About

Hi 👋 I am Wanchao, welcome to my blog. I’m a Software Engineer working on building large scale distributed training infrastructure to power Large Language Models (LLMs). I worked at PyTorch Core @ Meta and maintains the torch.distributed module. I completed my master degree at Carnegie Mellon University and bachelor degree at Shanghai Jiaotong Univeristy.

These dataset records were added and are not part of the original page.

-- ==== Sys2Proof/Machine/StatePower.lean ====
section
/-!
DEFINITION. Sys2Proof/Machine/StatePower.lean: the state of power control (R441 to R465), of the AOM's filters (R459, R460,
R492, R493), of the counters and telemetry (R505 to R519), of boot, pins and SMBus (R499, R524 to R543), and of the
contexts and host DMA (R215 to R230).
-/
namespace Sys2Proof.Machine

/-- The limiter sources above one tile, the cap controller and the operating points. -/
structure PowerState where
  /-- operating point of each die, and the target its rail is rising to (R455) -/
  points : Table Nat
  rising : Table Nat
  /-- dies whose switch down is deferred (R456) -/
  deferred : Table Nat
  /-- droop-active dies of the running counter frame, of the last and of the one before -/
  droopNow : List Nat
  droopLast : List Nat
  droopBefore : List Nat
  peak : Table Nat
  /-- µs at or below 95% of the limit since the last lowering -/
  peakBelow : Table Nat
  /-- dies whose peak source was above 0 in the running counter frame, and in the last -/
  peakNow : List Nat
  peakLast : List Nat
  /-- package power outside the core rails in the previous 1 µs, mW -/
  otherPower : Nat
  /-- cap controller (R450) -/
  capLevel : Nat
  /-- the cap level of the last counter frame (R538) -/
  capBefore : Nat
  capSum : Nat
  capHist : Table Nat
  capWindow : Nat
  /-- reference energies in nJ at point 0: of tiles by 4·phase + die, of the rest by phase -/
  refTile : Table Nat
  refOther : Table Nat
  /-- AOM levels, by 4·slot + die, each held by its filter until its expiry -/
  aomLevels : Table Nat
  /-- an AOM level was in force in the running counter frame -/
  aomNow : Bool
  shed : Bool
  deriving DecidableEq, Repr

/-- What one AOM filter keeps between samples (R493). -/
structure FilterState where
  saved : Bool
  last : Bool
  /-- latest samples of lo and hi, newest first -/
  samples : List (Rat × Rat)
  /-- samples in a row in which each RUN's condition held, by instruction -/
  runs : Table Nat
  deriving DecidableEq, Repr

/-- A filter that has not run. -/
def FilterState.fresh : FilterState := { saved := false, last := false, samples := [], runs := [] }

/-- The AOM: filter slots as loaded (R492), what waits for the next tick, the inputs, and the registers of the program
that the instruction commands run (R493). -/
structure AomState where
  slots : Table (BitVec 1024)
  staged : List (Nat × Option (BitVec 1024))
  filters : Table FilterState
  inputs : Table Rat
  /-- the filter whose program runs, or ran last -/
  cur : Nat
  lo : Rat
  hi : Rat
  cond : Bool
  /-- inputs that set lo and hi, and the one that set the deciding value -/
  loFrom : Nat
  hiFrom : Nat
  decider : Nat
  /-- instruction number within the program, for RUN -/
  pc : Nat
  deriving DecidableEq, Repr

/-- A port bandwidth entry's frames, newest first (R513). -/
structure PortWindow where
  now : Nat
  frames : List Nat
  deriving DecidableEq, Repr

/-- Nothing counted. -/
def PortWindow.zero : PortWindow := { now := 0, frames := [] }

/-- The counters that a tick latches (R505): programmable counters by 8·block + k, their words, energies and ports. -/
structure Telemetry where
  counters : Table Word
  overflow : Table Nat
  cleared : Table Nat
  config : Table Half
  energy : Table Nat
  ports : Table PortWindow
  deriving DecidableEq, Repr

/-- Snapshot n: the shadows latched at the tick that ended counter frame n (R505). -/
structure Snapshot where
  frame : Nat
  tele : Telemetry
  linkWords : Table DWord
  links : Table LinkState
  lakes : Table LakeState
  limits : Table DWord
  complete : Bool
  deriving DecidableEq, Repr

/-- The dump ring (R515 to R518). -/
structure DumpRing where
  addr : Nat
  length : Nat
  written : Nat
  sequence : Nat
  base : Nat
  size : Nat
  dropped : Nat
  deriving DecidableEq, Repr

/-- Counters and telemetry. -/
structure CountState where
  tele : Telemetry
  /-- activity of the running counter frame by 256·block + event code (R509) -/
  activity : Table Nat
  /-- configuration words and clears that wait: the first frame whose tick they may take effect at, and the counter -/
  stagedConfig : List (Nat × Nat × Half)
  stagedClear : List (Nat × Nat)
  shadow : Option Snapshot
  ring : Option DumpRing
  bwWindow : Nat
  /-- dump records not written since the latest EV-0141 -/
  dumpDrops : Nat
  deriving DecidableEq, Repr

/-- Boot, pins, clocks, PCIe and SMBus. -/
structure PinState where
  stage : Nat
  recovery : Bool
  selftest : Bool
  selftestTile : Nat
  selftestPermanent : Nat
  selftestMarginal : Nat
  /-- the self-test at start-up overwrites the stacks; after a halt it does not (R425) -/
  selftestStart : Bool
  pgAon : Bool
  enables : List RailGroup
  goods : List RailGroup
  /-- rail groups that the latest power down has removed, in order (R528) -/
  removed : List RailGroup
  poweringDown : Bool
  /-- power down was asked for while a plan ran: it waits for the expulsion tick (R459) -/
  downAtTick : Bool
  standbyFault : Bool
  faultN : Bool
  thermtripN : Bool
  alertHold : Bool
  sysRst : Bool
  perst : Bool
  refclk : Bool
  linkref : Bool
  pcieUp : Bool
  pcieWidth : Nat
  pcieSpeed : Nat
  pcieErrors : Nat
  /-- the strap lands ADDR[2:0], sampled at PG_AON (R537) -/
  addr : Nat
  page : Nat
  status : Table Half
  /-- means of the last complete 1 ms, and sums of the running one, by 4·page + 0 voltage, 1 current, 2 power -/
  means : Table Rat
  sums : Table Rat
  /-- samples in the running 1 ms -/
  samples : Nat
  /-- samples in a row above and below a page's voltage range -/
  overRuns : Table Nat
  underRuns : Table Nat
  /-- reply of the latest SMBus command: bytes, or none for a NACK -/
  reply : Option (List Byte)
  jtagVoid : Bool
  /-- a management-domain reset waits for the expulsion tick (R467) -/
  restartDue : Bool
  heartbeatAge : Nat
  watchdog : Bool
  /-- junction above 125 °C recorded in the OTP (R544) -/
  otpHot : Bool
  deriving DecidableEq, Repr

/-- An off-load block read that has been issued and not delivered (R219, R220). -/
structure Prefetch where
  /-- block index in the off-load buffer -/
  slot : Nat
  /-- destination: a key of tile memory, or an HBM device address -/
  toHbm : Bool
  dest : Nat
  /-- the tensor and step that the plan expects (R220) -/
  tensor : Nat
  step : Nat
  reread : Bool
  deriving DecidableEq, Repr

/-- A host command on a context that takes effect at the next tick (R227, R228, R230): its opcode and operands, and the request
whose response is owed. -/
structure CtxOrder where
  opcode : Nat
  context : Nat
  req : Option Req
  /-- the prompt that has arrived, of a load -/
  tokens : List Nat
  word8 : DWord
  word18 : DWord
  deriving DecidableEq, Repr

/-- The contexts' pools (R223 to R229), their waiting writes, and host DMA. -/
structure CtxState where
  /-- KV blocks and directory pages in use, by number -/
  kvUsed : List Nat
  dirUsed : List Nat
  /-- commands that take effect at the next tick, in their order -/
  orders : List CtxOrder
  offload : Option (Nat × Nat)
  prefetches : List Prefetch
  deriving DecidableEq, Repr

end Sys2Proof.Machine
end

My research interests include large scale training systems, optimization on training/inference efficiencies for LLM and AI models. You might know me for a couple of my recent works in the large scale training field:

I authored torch.distributed.tensor (DTensor), which provides a fundamental tensor sharding primitive to the PyTorch distributed training framework. PyTorch DTensor is powering a wide range of PyTorch native parallelism solutions, including FSDP2, TP, CP, etc.
I am the main author of TorchTitan, a PyTorch native large scale training library for the generative AI models. TorchTitan incorporates PyTorch native multi-dimensional parallelisms (FSDP2, TP, CP, PP), compiler accelarations (torch.compile), mixed precision training, (i.e. Float8), fault tolerance training, etc.

The world is quite complex and constantly evolving in every way it can be (hopefully in a fasinating direction!). So I use this blog to document some of my thoughts, techniques and new learnings that I feel valuable to share. My hope is that those reflections would be helpful to someone in a good way.